● Stored data

section
/-!
PROOFS. Power states, droop and the thermal loop (R329 to R338).
-/

namespace Sys2Proof.Machine

open Sys2Proof

/-! ### Entering and leaving a state (R332, R333) -/

theorem Unmoved.setRes {s t : State} (h : Unmoved s t) {r : Res} {x : ResSt} (hs : x.sp = (t.res r).sp)
    (he : x.exiting = (t.res r).exiting) : Unmoved s (t.setRes r x) := by
  refine h.trans ⟨rfl, rfl, rfl, rfl, fun k => ?_, fun k => ?_, fun _ => rfl, fun _ p => p⟩
  · rw [State.resSt_setRes]
    split
    · next hk => rw [hk, hs]; rfl
    · rfl
  · rw [State.resSt_setRes]
    split
    · next hk => rw [hk, he]; rfl
    · rfl

theorem Unmoved.checkTol {s t : State} (h : Unmoved s t) {r : Res} : Unmoved s (t.checkTol r) := by
  unfold State.checkTol
  dsimp only
  split
  · exact h
  · exact Unmoved.iteOf (h.setRes rfl rfl) (·.raise0.count)

theorem Unmoved.checkTols {s t : State} (h : Unmoved s t) : Unmoved s t.checkTols :=
  h.foldl fun _ _ k => Unmoved.iteOf k (·.checkTol)

/-- A resource that goes to a shallower state is on its way for the latency of the one it leaves. -/
theorem State.exiting_moveTo (s : State) (r : Res) (n : Nat) (h : n < (s.res r).sp) :
    ((s.moveTo r n).res r).exiting
      = if s.exitUs r (s.res r).sp = 0 then none else some (s.now + s.exitUs r (s.res r).sp * 1000) := by
  have hlat : (if s.exitUs r (s.res r).sp * 1000 == 0 then none else some (s.now + s.exitUs r (s.res r).sp * 1000))
      = if s.exitUs r (s.res r).sp = 0 then none else some (s.now + s.exitUs r (s.res r).sp * 1000) := by
    by_cases h0 : s.exitUs r (s.res r).sp = 0
    · rw [h0]
      rfl
    · rw [if_neg h0, if_neg (by rw [beq_iff_eq]; omega)]
  rw [← hlat]
  unfold State.moveTo
  dsimp only
  rw [if_neg (by simpa using Nat.ne_of_lt h), if_neg (by omega)]
  have hx : ∀ (u : State) (x : ResSt) (v : Option Nat), x.exiting = v → ((State.setRes r x u).resSt (resKey r)).exiting = v := by
    intro u x v hv
    rw [State.resSt_setRes, if_pos rfl, hv]
  cases r
  · exact hx _ _ _ (by rw [apply_ite State.now, ite_self]; rfl)
  · exact hx _ _ _ (by rw [apply_ite State.now, ite_self]; rfl)
  · exact ((Unmoved.refl _).kickDrive.exiting _).trans (hx _ _ _ (by rw [apply_ite State.now, ite_self]; rfl))

/-! ### Parking and unparking (R329, R330) -/

theorem State.twig_setTwig_eq (s : State) (e j : Nat) (t : Twig) : (s.setTwig e t).twig j = if j = e then t else s.twig j := by
  split
  · next h => rw [h]; exact NMap.getD_set_same _ _ _ _
  · next h => exact NMap.getD_set_other _ _ _ _ _ h

theorem State.parked_parkAll (l : List Nat) (s : State) (e : Nat) (h : e ∈ l ∨ (s.twig e).parked = true) :
    ((s.parkAll l).twig e).parked = true := by
  induction l generalizing s with
  | nil => exact h.resolve_left List.not_mem_nil
  | cons a l ih =>
    refine ih (s.setTwig a _) ?_
    rw [State.twig_setTwig_eq]
    obtain h | h := h
    · obtain h | h := List.mem_cons.1 h
      · exact .inr (by rw [if_pos h])
      · exact .inl h
    · refine .inr ?_
      split
      · rfl
      · exact h

theorem mem_parkSet {e : Nat} (h : e < 64) (h8 : e % 16 ≥ 8) : e ∈ parkSet := by
  unfold parkSet
  exact List.mem_filter.2 ⟨List.mem_range.2 h, decide_eq_true h8⟩

theorem State.twig_park (s : State) (e : Nat) : s.park.twig e = (s.parkAll parkSet).twig e := by
  unfold State.twig
  rw [State.park_eq, (still_noteCredits _).twigs]

/-- SP2 parks engines 8 to 15 of every Bough. -/
theorem State.parked_park (s : State) {e : Nat} (h : e < 64) (h8 : e % 16 ≥ 8) : (s.park.twig e).parked = true := by
  rw [State.twig_park]
  exact s.parked_parkAll parkSet e (.inl (mem_parkSet h h8))

theorem State.parked_moveTo (s : State) (h : (s.res .engines).sp < 2) {e : Nat} (he : e < 64) (h8 : e % 16 ≥ 8) :
    ((s.moveTo .engines 2).twig e).parked = true := by
  unfold State.moveTo
  dsimp only
  rw [if_neg (by simpa using (Nat.ne_of_lt h).symm), if_pos h]
  split
  · exact State.parked_park _ he h8
  · next hc => exact absurd rfl hc

/-- An engine of the Bough is unparked; no engine is parked. -/
theorem State.parked_unparkBough (b : Nat) (s : State) (e : Nat) (h : e ∈ boughEngines b ∨ (s.twig e).parked = false) :
    ((s.unparkBough b).twig e).parked = false := by
  unfold State.unparkBough
  generalize boughEngines b = l at h ⊢
  induction l generalizing s with
  | nil => exact h.resolve_left List.not_mem_nil
  | cons a l ih =>
    refine ih _ ?_
    dsimp only
    split
    · rw [State.twig_setTwig_eq]
      obtain h | h := h
      · obtain h | h := List.mem_cons.1 h
        · exact .inr (by rw [if_pos h])
        · exact .inl h
      · refine .inr ?_
        split
        · rfl
        · exact h
    · next hp =>
      obtain h | h := h
      · obtain h | h := List.mem_cons.1 h
        · exact .inr (by rw [h]; exact Bool.eq_false_iff.2 hp)
        · exact .inl h
      · exact .inr h

theorem State.unparkBoughs_cons (b : Nat) (l : List Nat) (s : State) :
    s.unparkBoughs (b :: l) = (s.unparkBough b).unparkBoughs l := by
  unfold State.unparkBoughs
  rw [List.foldl_cons]

theorem State.parked_unparkBoughs (l : List Nat) (s : State) (e : Nat)
    (h : (∃ b ∈ l, e ∈ boughEngines b) ∨ (s.twig e).parked = false) :
    ((s.unparkBoughs l).twig e).parked = false := by
  induction l generalizing s with
  | nil =>
    refine h.resolve_left ?_
    rintro ⟨_, hb, -⟩
    cases hb
  | cons a l ih =>
    rw [State.unparkBoughs_cons]
    refine ih _ ?_
    obtain ⟨b, hb, he⟩ | h := h
    · obtain rfl | hb := List.mem_cons.1 hb
      · exact .inr (State.parked_unparkBough _ s e (.inl he))
      · exact .inl ⟨b, hb, he⟩
    · exact .inr (State.parked_unparkBough a s e (.inr h))

/-! ### What the end of a command leaves -/

theorem State.sap_done (t s : State) : (t.done s).sap = t.sap := (Still.done t s).sap

theorem State.now_done (t s : State) : (t.done s).now = t.now := (Still.done t s).now

theorem State.alertFixed_done (t s : State) : (t.done s).alertFixed = t.alertFixed := (Still.done t s).alertFixed

/-! ### The clauses about power states (R329 to R332) -/

theorem State.until_sap (s : State) (n : Nat) : (s.until n).sap = { s.sap with skip := (s.until n).sap.skip } := by
  obtain h | h := s.until_eq n <;> rw [h]
  rfl

theorem State.resSt_until (s : State) (n k : Nat) : (s.until n).resSt k = s.resSt k := by
  unfold State.resSt
  rw [State.until_sap]

theorem State.regs_until (s : State) (n : Nat) : (s.until n).regs = s.regs := by rw [State.until_frame]

/-- A move and what R333 notes of it, as a command's end leaves them. -/
theorem Unmoved.moved {u s : State} (h : u.regs = s.regs) (r : Res) (n : Nat) :
    Unmoved (u.moveTo r n) ((u.moveTo r n).checkTols.done s) := by
  have hc := (Unmoved.refl (u.moveTo r n)).checkTols
  exact hc.trans (Unmoved.done (hc.regs.trans ((Tuned.refl u).moveTo.regs.trans h)))

theorem sapIdleExpiry_runs (s : State) (r : Res) (sp : Nat) (hs : s.sapRuns = true) (hr : r.ok = true) (hsp : sp < 4)
    (hm : s.mayDeepen r sp = true) :
    Runs (.sapIdleExpiry r sp) s fun t => (t.res r).sp = sp ∧ t.now = max s.now ((s.res r).idle + s.idleNs sp)
      ∧ t.regs = s.regs
      ∧ (r = .engines → sp = 2 → (s.res r).sp < 2 → ∀ e < 64, e % 16 ≥ 8 → (t.twig e).parked = true) := by
  refine ⟨_, act_true (by rw [hs, hr, hm, decide_eq_true hsp]; rfl) _ _, ?_⟩
  unfold State.idleExpiry
  have hn := s.until_now ((s.res r).idle + s.idleNs sp)
  have hres : ∀ k, (s.until ((s.res r).idle + s.idleNs sp)).resSt k = s.resSt k := fun k => s.resSt_until _ k
  have hregs := s.regs_until ((s.res r).idle + s.idleNs sp)
  generalize s.until ((s.res r).idle + s.idleNs sp) = u at hn hres hregs ⊢
  have hd := Unmoved.moved hregs r sp
  have hv := (Tuned.refl u).moveTo (r := r) (n := sp)
  refine ⟨(hd.sp _).trans (by rw [State.sp_moveTo, if_pos rfl]), (hd.now.trans hv.now).trans hn, rfl, fun h1 h2 h3 e he h8 => ?_⟩
  subst h1 h2
  refine (hd.parked e).trans (u.parked_moveTo ?_ he h8)
  unfold State.res at h3 ⊢
  rw [hres]
  exact h3

theorem sapStateExit_moves (s : State) (r : Res) (hs : s.sapRuns = true) (hr : r.ok = true) (hm : s.mayExit r = true)
    (h : s.exitTo r < (s.res r).sp) :
    Runs (.sapStateExit r) s fun t => (t.res r).sp = s.exitTo r
      ∧ (t.res r).exiting = (if s.exitUs r (s.res r).sp = 0 then none else some (s.now + s.exitUs r (s.res r).sp * 1000)) := by
  refine ⟨_, act_true (by rw [hs, hr, hm]; rfl) _ _, ?_⟩
  unfold State.stateExit
  rw [if_pos h]
  have hd := Unmoved.moved (rfl : s.regs = s.regs) r (s.exitTo r)
  exact ⟨(hd.sp _).trans (by rw [State.sp_moveTo, if_pos rfl]), (hd.exiting _).trans (s.exiting_moveTo r _ h)⟩

theorem sapStateExit_unparks (s : State) (hs : s.sapRuns = true) (hm : s.mayExit .engines = true)
    (h : s.exitTo .engines = (s.res .engines).sp) :
    exec (.sapStateExit .engines) s = .next ((State.setRes .engines { s.res .engines with exiting := some (s.now + 50000) }
      { s with sap := { s.sap with unparking := s.unparkDue } }).done s) := by
  refine (act_true (by rw [hs, hm]; rfl) _ _).trans ?_
  unfold State.stateExit
  rw [if_neg (by rw [h]; exact Nat.lt_irrefl _)]
  rfl

theorem powerStateExitDone_port (s : State) (p t : Nat) (hs : s.sapRuns = true) (hp : p < 10)
    (he : (s.res (.port p)).exiting = some t) :
    let u := s.until t
    exec (.powerStateExitDone (.port p)) s
      = .next ((State.setRes (.port p) { s.res (.port p) with exiting := none, idle := u.now } u).done s) := by
  intro u
  refine (act_true (by rw [hs, he, show Res.ok (.port p) = true from decide_eq_true hp]; rfl) _ _).trans ?_
  have hu : u.res (.port p) = s.res (.port p) := s.resSt_until _ _
  unfold State.exitDone
  rw [he, ← hu]
  rfl

theorem powerStateExitDone_drive (s : State) (d t : Nat) (hs : s.sapRuns = true) (hd : d < 24)
    (he : (s.res (.drive d)).exiting = some t) :
    let u := s.until t
    exec (.powerStateExitDone (.drive d)) s = .next ((State.kickDrive d
      (State.setRes (.drive d) { s.res (.drive d) with exiting := none, idle := u.now } u)).done s) := by
  intro u
  refine (act_true (by rw [hs, he, show Res.ok (.drive d) = true from wf_drive hd]; rfl) _ _).trans ?_
  have hu : u.res (.drive d) = s.res (.drive d) := s.resSt_until _ _
  unfold State.exitDone
  rw [he, ← hu]
  rfl

/-- The engines' exit is over at `u`: what unparks, and SP1 where none is left parked. -/
def State.unparked (u : State) : State :=
  let s := State.unparkBoughs u.sap.unparking u
  let s := { s with sap := { s.sap with unparking := [] } }
  if (s.res .engines).sp ≥ 2 && !parkSet.any (fun e => (s.twig e).parked) then
    ({ s with sap := { s.sap with selfRefresh := false } }).setRes .engines { s.res .engines with sp := 1 } else s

● Your task
Your output should consist solely of the lines from the beginning of the entries through the line containing "rfl rfl) (·.raise0.count)", reproduced exactly.

● Task output
section
/-!
PROOFS. Power states, droop and the thermal loop (R329 to R338).
-/

namespace Sys2Proof.Machine

open Sys2Proof

/-! ### Entering and leaving a state (R332, R333) -/

theorem Unmoved.setRes {s t : State} (h : Unmoved s t) {r : Res} {x : ResSt} (hs : x.sp = (t.res r).sp)
    (he : x.exiting = (t.res r).exiting) : Unmoved s (t.setRes r x) := by
  refine h.trans ⟨rfl, rfl, rfl, rfl, fun k => ?_, fun k => ?_, fun _ => rfl, fun _ p => p⟩
  · rw [State.resSt_setRes]
    split
    · next hk => rw [hk, hs]; rfl
    · rfl
  · rw [State.resSt_setRes]
    split
    · next hk => rw [hk, he]; rfl
    · rfl

theorem Unmoved.checkTol {s t : State} (h : Unmoved s t) {r : Res} : Unmoved s (t.checkTol r) := by
  unfold State.checkTol
  dsimp only
  split
  · exact h
  · exact Unmoved.iteOf (h.setRes rfl rfl) (·.raise0.count)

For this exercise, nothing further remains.